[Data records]
= Beginning of Section =

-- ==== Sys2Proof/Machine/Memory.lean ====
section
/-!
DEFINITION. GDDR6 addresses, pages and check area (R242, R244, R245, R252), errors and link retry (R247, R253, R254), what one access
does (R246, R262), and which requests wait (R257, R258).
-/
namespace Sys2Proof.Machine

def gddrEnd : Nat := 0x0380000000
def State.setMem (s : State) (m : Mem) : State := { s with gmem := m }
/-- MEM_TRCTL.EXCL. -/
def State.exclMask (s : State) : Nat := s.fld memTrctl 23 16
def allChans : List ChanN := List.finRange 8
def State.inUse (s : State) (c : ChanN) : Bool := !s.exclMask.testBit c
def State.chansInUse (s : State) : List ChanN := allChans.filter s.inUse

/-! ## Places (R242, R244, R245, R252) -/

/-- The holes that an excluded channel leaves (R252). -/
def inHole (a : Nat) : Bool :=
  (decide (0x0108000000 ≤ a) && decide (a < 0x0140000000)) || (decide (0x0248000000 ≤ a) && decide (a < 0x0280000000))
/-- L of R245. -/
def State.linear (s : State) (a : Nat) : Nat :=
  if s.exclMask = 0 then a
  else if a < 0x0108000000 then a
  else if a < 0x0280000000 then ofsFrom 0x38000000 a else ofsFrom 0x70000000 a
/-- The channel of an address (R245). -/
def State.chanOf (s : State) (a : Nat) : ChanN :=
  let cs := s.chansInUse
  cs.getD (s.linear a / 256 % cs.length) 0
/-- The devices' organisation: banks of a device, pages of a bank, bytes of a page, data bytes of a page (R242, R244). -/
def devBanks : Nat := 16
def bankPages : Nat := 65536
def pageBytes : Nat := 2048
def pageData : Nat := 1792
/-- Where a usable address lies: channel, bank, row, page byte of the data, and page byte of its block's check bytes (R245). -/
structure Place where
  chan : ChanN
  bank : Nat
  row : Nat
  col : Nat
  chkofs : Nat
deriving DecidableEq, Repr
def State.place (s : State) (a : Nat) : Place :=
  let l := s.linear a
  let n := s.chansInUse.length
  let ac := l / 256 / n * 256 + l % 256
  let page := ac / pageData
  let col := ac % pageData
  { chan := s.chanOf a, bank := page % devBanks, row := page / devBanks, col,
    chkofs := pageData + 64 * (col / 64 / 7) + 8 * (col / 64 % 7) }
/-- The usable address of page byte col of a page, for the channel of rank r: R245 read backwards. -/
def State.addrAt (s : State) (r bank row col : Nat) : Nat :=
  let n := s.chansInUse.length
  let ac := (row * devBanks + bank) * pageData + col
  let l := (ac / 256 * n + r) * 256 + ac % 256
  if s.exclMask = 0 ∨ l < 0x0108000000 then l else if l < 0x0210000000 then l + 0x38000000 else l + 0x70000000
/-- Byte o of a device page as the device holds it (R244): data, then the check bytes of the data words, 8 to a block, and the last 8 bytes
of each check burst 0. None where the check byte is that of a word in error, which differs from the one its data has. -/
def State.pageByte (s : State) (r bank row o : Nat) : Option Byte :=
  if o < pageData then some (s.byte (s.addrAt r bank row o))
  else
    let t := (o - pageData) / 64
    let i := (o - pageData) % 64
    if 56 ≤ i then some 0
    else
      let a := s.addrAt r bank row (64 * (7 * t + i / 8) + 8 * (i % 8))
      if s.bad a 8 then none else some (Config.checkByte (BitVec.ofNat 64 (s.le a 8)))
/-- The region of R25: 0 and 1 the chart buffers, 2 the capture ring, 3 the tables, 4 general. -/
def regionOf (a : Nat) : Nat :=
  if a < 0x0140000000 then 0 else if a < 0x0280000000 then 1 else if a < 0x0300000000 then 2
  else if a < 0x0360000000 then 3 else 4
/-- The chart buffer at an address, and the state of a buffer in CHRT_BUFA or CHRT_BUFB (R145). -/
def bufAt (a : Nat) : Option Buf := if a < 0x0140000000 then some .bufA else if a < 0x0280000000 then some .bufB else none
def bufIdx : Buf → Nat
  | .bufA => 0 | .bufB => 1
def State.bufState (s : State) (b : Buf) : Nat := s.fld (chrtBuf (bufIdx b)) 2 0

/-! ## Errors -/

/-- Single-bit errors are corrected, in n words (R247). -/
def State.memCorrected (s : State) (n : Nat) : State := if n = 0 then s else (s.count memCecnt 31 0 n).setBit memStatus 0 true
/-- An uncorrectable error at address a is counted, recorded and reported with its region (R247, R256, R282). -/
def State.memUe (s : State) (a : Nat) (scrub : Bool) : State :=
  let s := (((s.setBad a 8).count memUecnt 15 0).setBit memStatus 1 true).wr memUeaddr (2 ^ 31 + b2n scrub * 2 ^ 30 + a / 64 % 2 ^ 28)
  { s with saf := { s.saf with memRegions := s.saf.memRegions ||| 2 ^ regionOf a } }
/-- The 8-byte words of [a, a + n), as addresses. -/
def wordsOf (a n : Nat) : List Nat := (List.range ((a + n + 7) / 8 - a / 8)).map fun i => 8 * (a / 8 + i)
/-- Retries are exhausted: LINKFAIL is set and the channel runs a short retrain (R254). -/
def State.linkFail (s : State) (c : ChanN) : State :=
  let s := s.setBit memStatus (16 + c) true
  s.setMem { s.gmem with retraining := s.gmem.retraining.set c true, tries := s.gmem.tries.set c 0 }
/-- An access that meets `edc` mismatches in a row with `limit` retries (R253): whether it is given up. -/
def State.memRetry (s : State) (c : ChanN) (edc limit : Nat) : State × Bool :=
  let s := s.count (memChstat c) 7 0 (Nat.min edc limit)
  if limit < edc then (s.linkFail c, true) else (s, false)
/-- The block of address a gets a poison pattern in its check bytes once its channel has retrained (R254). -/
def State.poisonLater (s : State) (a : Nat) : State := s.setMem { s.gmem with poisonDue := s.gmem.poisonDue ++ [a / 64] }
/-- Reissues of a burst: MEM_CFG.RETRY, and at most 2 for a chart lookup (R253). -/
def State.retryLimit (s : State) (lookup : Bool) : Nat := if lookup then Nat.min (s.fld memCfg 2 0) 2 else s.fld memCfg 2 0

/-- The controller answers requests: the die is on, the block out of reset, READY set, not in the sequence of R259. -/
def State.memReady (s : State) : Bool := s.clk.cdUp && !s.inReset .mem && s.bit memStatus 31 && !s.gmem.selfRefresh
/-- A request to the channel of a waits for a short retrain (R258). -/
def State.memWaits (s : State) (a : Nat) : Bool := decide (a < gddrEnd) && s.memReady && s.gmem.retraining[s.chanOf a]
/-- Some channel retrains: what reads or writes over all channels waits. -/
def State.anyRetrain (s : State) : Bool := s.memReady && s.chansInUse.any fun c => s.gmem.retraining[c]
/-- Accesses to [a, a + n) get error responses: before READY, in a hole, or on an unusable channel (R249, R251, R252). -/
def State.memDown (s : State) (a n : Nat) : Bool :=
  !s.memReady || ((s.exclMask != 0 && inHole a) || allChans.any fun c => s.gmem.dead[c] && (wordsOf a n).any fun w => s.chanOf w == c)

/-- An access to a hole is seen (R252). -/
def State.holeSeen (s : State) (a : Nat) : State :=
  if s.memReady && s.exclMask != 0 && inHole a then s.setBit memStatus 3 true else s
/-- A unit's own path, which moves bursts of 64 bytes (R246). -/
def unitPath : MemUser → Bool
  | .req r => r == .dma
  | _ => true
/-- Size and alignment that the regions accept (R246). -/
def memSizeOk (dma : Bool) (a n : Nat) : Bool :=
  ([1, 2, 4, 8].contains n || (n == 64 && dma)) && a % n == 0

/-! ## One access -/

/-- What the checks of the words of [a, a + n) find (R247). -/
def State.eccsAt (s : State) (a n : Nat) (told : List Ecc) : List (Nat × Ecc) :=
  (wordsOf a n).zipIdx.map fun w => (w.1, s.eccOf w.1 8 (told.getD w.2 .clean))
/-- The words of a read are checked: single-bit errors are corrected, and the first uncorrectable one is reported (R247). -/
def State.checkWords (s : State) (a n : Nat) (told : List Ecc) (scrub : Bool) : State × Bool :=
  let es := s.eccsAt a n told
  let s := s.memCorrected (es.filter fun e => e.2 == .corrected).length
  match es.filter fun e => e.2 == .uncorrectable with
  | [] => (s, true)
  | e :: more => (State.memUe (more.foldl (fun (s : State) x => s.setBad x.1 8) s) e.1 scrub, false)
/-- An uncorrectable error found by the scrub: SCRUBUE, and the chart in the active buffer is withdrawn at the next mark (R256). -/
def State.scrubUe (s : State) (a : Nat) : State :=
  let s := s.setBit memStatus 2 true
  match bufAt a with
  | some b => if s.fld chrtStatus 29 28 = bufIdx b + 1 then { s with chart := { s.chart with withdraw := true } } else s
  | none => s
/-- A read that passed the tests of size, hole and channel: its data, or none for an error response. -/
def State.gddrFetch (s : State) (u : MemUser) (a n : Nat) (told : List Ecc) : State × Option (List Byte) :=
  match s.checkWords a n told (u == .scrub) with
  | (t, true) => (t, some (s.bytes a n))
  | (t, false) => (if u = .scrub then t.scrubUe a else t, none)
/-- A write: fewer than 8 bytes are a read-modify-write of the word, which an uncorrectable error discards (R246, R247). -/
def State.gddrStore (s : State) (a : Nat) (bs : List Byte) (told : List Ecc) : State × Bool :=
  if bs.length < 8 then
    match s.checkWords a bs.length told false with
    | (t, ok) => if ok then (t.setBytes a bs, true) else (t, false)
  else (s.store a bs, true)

= End of Section =
= Beginning of Section =

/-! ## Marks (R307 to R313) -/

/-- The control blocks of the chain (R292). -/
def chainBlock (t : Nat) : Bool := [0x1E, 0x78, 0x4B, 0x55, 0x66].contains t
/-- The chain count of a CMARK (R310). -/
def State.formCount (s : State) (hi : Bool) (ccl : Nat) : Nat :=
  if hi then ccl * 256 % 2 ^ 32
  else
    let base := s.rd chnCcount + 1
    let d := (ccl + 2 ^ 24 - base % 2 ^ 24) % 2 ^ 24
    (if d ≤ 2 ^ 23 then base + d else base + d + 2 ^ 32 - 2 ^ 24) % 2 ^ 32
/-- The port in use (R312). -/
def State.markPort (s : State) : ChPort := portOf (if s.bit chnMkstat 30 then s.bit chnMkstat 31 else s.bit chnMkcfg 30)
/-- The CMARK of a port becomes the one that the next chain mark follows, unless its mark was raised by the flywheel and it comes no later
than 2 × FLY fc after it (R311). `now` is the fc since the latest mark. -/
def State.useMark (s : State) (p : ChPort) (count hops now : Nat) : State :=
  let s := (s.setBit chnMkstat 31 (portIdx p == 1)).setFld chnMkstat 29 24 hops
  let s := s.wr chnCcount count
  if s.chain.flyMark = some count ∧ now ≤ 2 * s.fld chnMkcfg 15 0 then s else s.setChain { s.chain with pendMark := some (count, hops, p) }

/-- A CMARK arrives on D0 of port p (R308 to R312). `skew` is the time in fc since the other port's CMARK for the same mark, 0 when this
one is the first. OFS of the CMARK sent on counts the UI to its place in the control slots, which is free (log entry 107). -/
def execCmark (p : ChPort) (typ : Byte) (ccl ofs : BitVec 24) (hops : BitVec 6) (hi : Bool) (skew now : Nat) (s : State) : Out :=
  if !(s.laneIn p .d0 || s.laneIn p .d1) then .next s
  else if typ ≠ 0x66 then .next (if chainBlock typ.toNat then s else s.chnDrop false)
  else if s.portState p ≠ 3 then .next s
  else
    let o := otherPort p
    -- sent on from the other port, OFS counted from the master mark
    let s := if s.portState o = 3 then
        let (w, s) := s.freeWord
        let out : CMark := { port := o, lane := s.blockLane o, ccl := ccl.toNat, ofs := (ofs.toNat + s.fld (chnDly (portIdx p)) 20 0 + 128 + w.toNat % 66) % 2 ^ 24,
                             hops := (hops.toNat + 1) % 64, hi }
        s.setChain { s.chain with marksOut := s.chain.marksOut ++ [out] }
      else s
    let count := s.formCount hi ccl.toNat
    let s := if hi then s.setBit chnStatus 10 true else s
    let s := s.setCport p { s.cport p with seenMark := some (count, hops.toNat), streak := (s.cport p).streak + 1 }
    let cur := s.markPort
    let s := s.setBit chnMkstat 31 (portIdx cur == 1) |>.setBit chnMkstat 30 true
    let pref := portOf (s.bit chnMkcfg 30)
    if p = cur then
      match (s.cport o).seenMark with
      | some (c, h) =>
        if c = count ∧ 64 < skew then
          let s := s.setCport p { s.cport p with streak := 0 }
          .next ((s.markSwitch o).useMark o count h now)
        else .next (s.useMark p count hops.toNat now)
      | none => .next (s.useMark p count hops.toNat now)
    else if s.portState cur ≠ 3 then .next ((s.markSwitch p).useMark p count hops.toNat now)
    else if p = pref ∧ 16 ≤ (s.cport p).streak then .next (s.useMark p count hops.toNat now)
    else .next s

= End of Section =

» Activity
Look through the records for the word "setMem". Every line that has it should be copied.

» Output of the task
def State.setMem (s : State) (m : Mem) : State := { s with gmem := m }
  s.setMem { s.gmem with retraining := s.gmem.retraining.set c true, tries := s.gmem.tries.set c 0 }
def State.poisonLater (s : State) (a : Nat) : State := s.setMem { s.gmem with poisonDue := s.gmem.poisonDue ++ [a / 64] }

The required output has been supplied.